If the union wins that vote by a wide margain, and the employees are solid in their desire to go union, then the likelihood of successful negotiations go up astronomically. That was certainly the case at Film Roman. So, yes, the Film Roman animation employees are union. As is the IDT feature group, though that came later.

Anonymous said...

Perhaps Film Roman might have joined up years ago if the Union hadn't sent out that notice in the early nineties to Film Roman employees: "JUST SIGN THE FUCKING CARD!!" Remember?

Anonymous said...

Quite well, in fact.

Tom wrote a pretty hot letter, I looked at it and suggested he change a few things, and we sent it out.

It went over like a load of horse manure. I got a bunch of angry phone calls from Film Romanians, as did Tom (and one elliptical death threat). Thoughout, I explained that the PRESIDENT is the head of the guild and I'm not in the habit of censoring the head of the guild. And that the President wrote the letter, not me.

It didn't help TAG's campaign, but the campaign wouldn't have been victorious anyway.
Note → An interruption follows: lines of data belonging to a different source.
-- ==== Sys2Proof/Laws/FrameOps.lean ====
section
/-! SUPPORT. Frame lemmas of the operations over the state and memory: which parts of the state each function leaves alone, which leave the fuses and the bytes of memory alone, and that the others keep memory in its canonical form. -/

set_option linter.all false

namespace Sys2Proof.Machine
open Sys2Proof

theorem fuses_of_core {s t : State} (h : coreView s = coreView t) : fuseView s = fuseView t := by simp only [coreView, Prod.mk.injEq] at h; simp [fuseView, h]
theorem memOk_of_core {s t : State} (h : coreView s = coreView t) : MemOk s ↔ MemOk t := by simp only [coreView, Prod.mk.injEq] at h; simp [MemOk, h]
@[simp] theorem modDebug_core (s : State) (f : Debug → Debug) (h1 : (f s.dbg).fuses = s.dbg.fuses) (h2 : (f s.dbg).boot.fuseJob = s.dbg.boot.fuseJob) : coreView (modDebug s f) = coreView s := by
  simp [coreView, modDebug, h1, h2]
@[simp] theorem modBoot_core (s : State) (f : Boot → Boot) (h2 : (f s.dbg.boot).fuseJob = s.dbg.boot.fuseJob) : coreView (modBoot s f) = coreView s := by
  simp [coreView, modBoot, h2]
@[simp] theorem modSty_core (s : State) (f : Stylus → Stylus) : coreView (modSty s f) = coreView s := rfl
@[simp] theorem modMems_core (s : State) (f : Mems → Mems) (h : (f s.mems).mem = s.mems.mem) : coreView (modMems s f) = coreView s := by
  simp [coreView, modMems, h]
@[simp] theorem modMems_fuses (s : State) (f : Mems → Mems) : fuseView (modMems s f) = fuseView s := rfl
@[simp] theorem setMem_fuses (m : List Host.Cell) (s : State) : fuseView (setMem m s) = fuseView s := rfl
@[simp] theorem setMem_memOk (m : List Host.Cell) (s : State) : MemOk (setMem m s) ↔ Memory.wf m := Iff.rfl
@[simp] theorem modMems_memOk (s : State) (f : Mems → Mems) : MemOk (modMems s f) ↔ Memory.wf (f s.mems).mem := Iff.rfl
@[simp] theorem modBoot_fuses (s : State) (f : Boot → Boot) (h2 : (f s.dbg.boot).fuseJob = s.dbg.boot.fuseJob) : fuseView (modBoot s f) = fuseView s := by
  simp [fuseView, modBoot, h2]
@[simp] theorem modBoot_memOk (s : State) (f : Boot → Boot)  : MemOk (modBoot s f) ↔ MemOk s := Iff.rfl
@[simp] theorem modSty_fuses (s : State) (f : Stylus → Stylus) : fuseView (modSty s f) = fuseView s := rfl
@[simp] theorem modSty_memOk (s : State) (f : Stylus → Stylus) : MemOk (modSty s f) ↔ MemOk s := Iff.rfl
theorem core_ite (c : Prop) [Decidable c] (a b : State) : coreView (if c then a else b) = if c then coreView a else coreView b := apply_ite _ _ _ _
theorem fuses_ite (c : Prop) [Decidable c] (a b : State) : fuseView (if c then a else b) = if c then fuseView a else fuseView b := apply_ite _ _ _ _
@[simp] theorem whileClocked_core (d : Nat) (s t : State) (h : coreView t = coreView s) : coreView (whileClocked d s t) = coreView s := by
  unfold whileClocked
  split <;> simp [h]
@[simp] theorem whileClocked_fuses (d : Nat) (s t : State) (h : fuseView t = fuseView s) : fuseView (whileClocked d s t) = fuseView s := by
  unfold whileClocked
  split <;> simp [h]
@[simp] theorem whileClocked_memOk (d : Nat) (s t : State) (h : MemOk t ↔ MemOk s) : MemOk (whileClocked d s t) ↔ MemOk s := by
  unfold whileClocked
  split <;> simp [h]
theorem whileClocked_memOk' (d : Nat) (s t : State) (hs : MemOk s) (h : MemOk t) : MemOk (whileClocked d s t) := by
  unfold whileClocked
  split <;> assumption
@[simp] theorem foldl_core {α : Type} (l : List α) (f : State → α → State) (s : State) (h : ∀ t x, coreView (f t x) = coreView t) : coreView (l.foldl f s) = coreView s := by
  induction l generalizing s with
  | nil => rfl
  | cons x l ih => rw [List.foldl_cons, ih, h]
@[simp] theorem foldl_fuses {α : Type} (l : List α) (f : State → α → State) (s : State) (h : ∀ t x, fuseView (f t x) = fuseView t) : fuseView (l.foldl f s) = fuseView s := by
  induction l generalizing s with
  | nil => rfl
  | cons x l ih => rw [List.foldl_cons, ih, h]
theorem foldl_memOk {α : Type} (l : List α) (f : State → α → State) (s : State) (h : ∀ t x, MemOk t → MemOk (f t x)) (hs : MemOk s) : MemOk (l.foldl f s) := by
  induction l generalizing s with
  | nil => exact hs
  | cons x l ih => exact ih _ (h _ _ hs)
@[simp] theorem forAll_core {α : Type} (l : List α) (f : State → α → State) (s : State) (h : ∀ t x, coreView (f t x) = coreView t) : coreView (forAll l f s) = coreView s := foldl_core l f s h
@[simp] theorem forAll_fuses {α : Type} (l : List α) (f : State → α → State) (s : State) (h : ∀ t x, fuseView (f t x) = fuseView t) : fuseView (forAll l f s) = fuseView s := foldl_fuses l f s h
@[simp] theorem forAll_memOk_iff {α : Type} (l : List α) (f : State → α → State) (s : State) (h : ∀ t x, coreView (f t x) = coreView t) : MemOk (forAll l f s) ↔ MemOk s := memOk_of_core (forAll_core l f s h)
theorem forAll_memOk {α : Type} (l : List α) (f : State → α → State) (s : State) (h : ∀ t x, MemOk t → MemOk (f t x)) (hs : MemOk s) : MemOk (forAll l f s) := foldl_memOk l f s h hs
There was one interesting postscript: a Film Roman employee went over to work at Disney and was still hot about the letter. The ex-FRian showed Tom Sito's angry letter to a Disney animator, expecting sympathetic outrage about how horrible and abusive it was. Instead he got:

"This thing seems pretty accurate about the situation to me. What's your problem with it?"

Kevin Koch said...

I'm constantly being reminded that for many people it doesn't matter how wonderful, or terrible, the union is in reality (in terms of pension, health, greviance process, fighting for wage improvements and credits, etc.) -- what really affects people's perceptions are often purely symbolic. People will hate the union forever because of a random comment, or because of a third-hand tale of union indifference or abuse (often accepted as fact without the listener wondering if they're getting the straight scoop).

Time and again I see people act against their own best interests over purely emotional (and often trivial) things.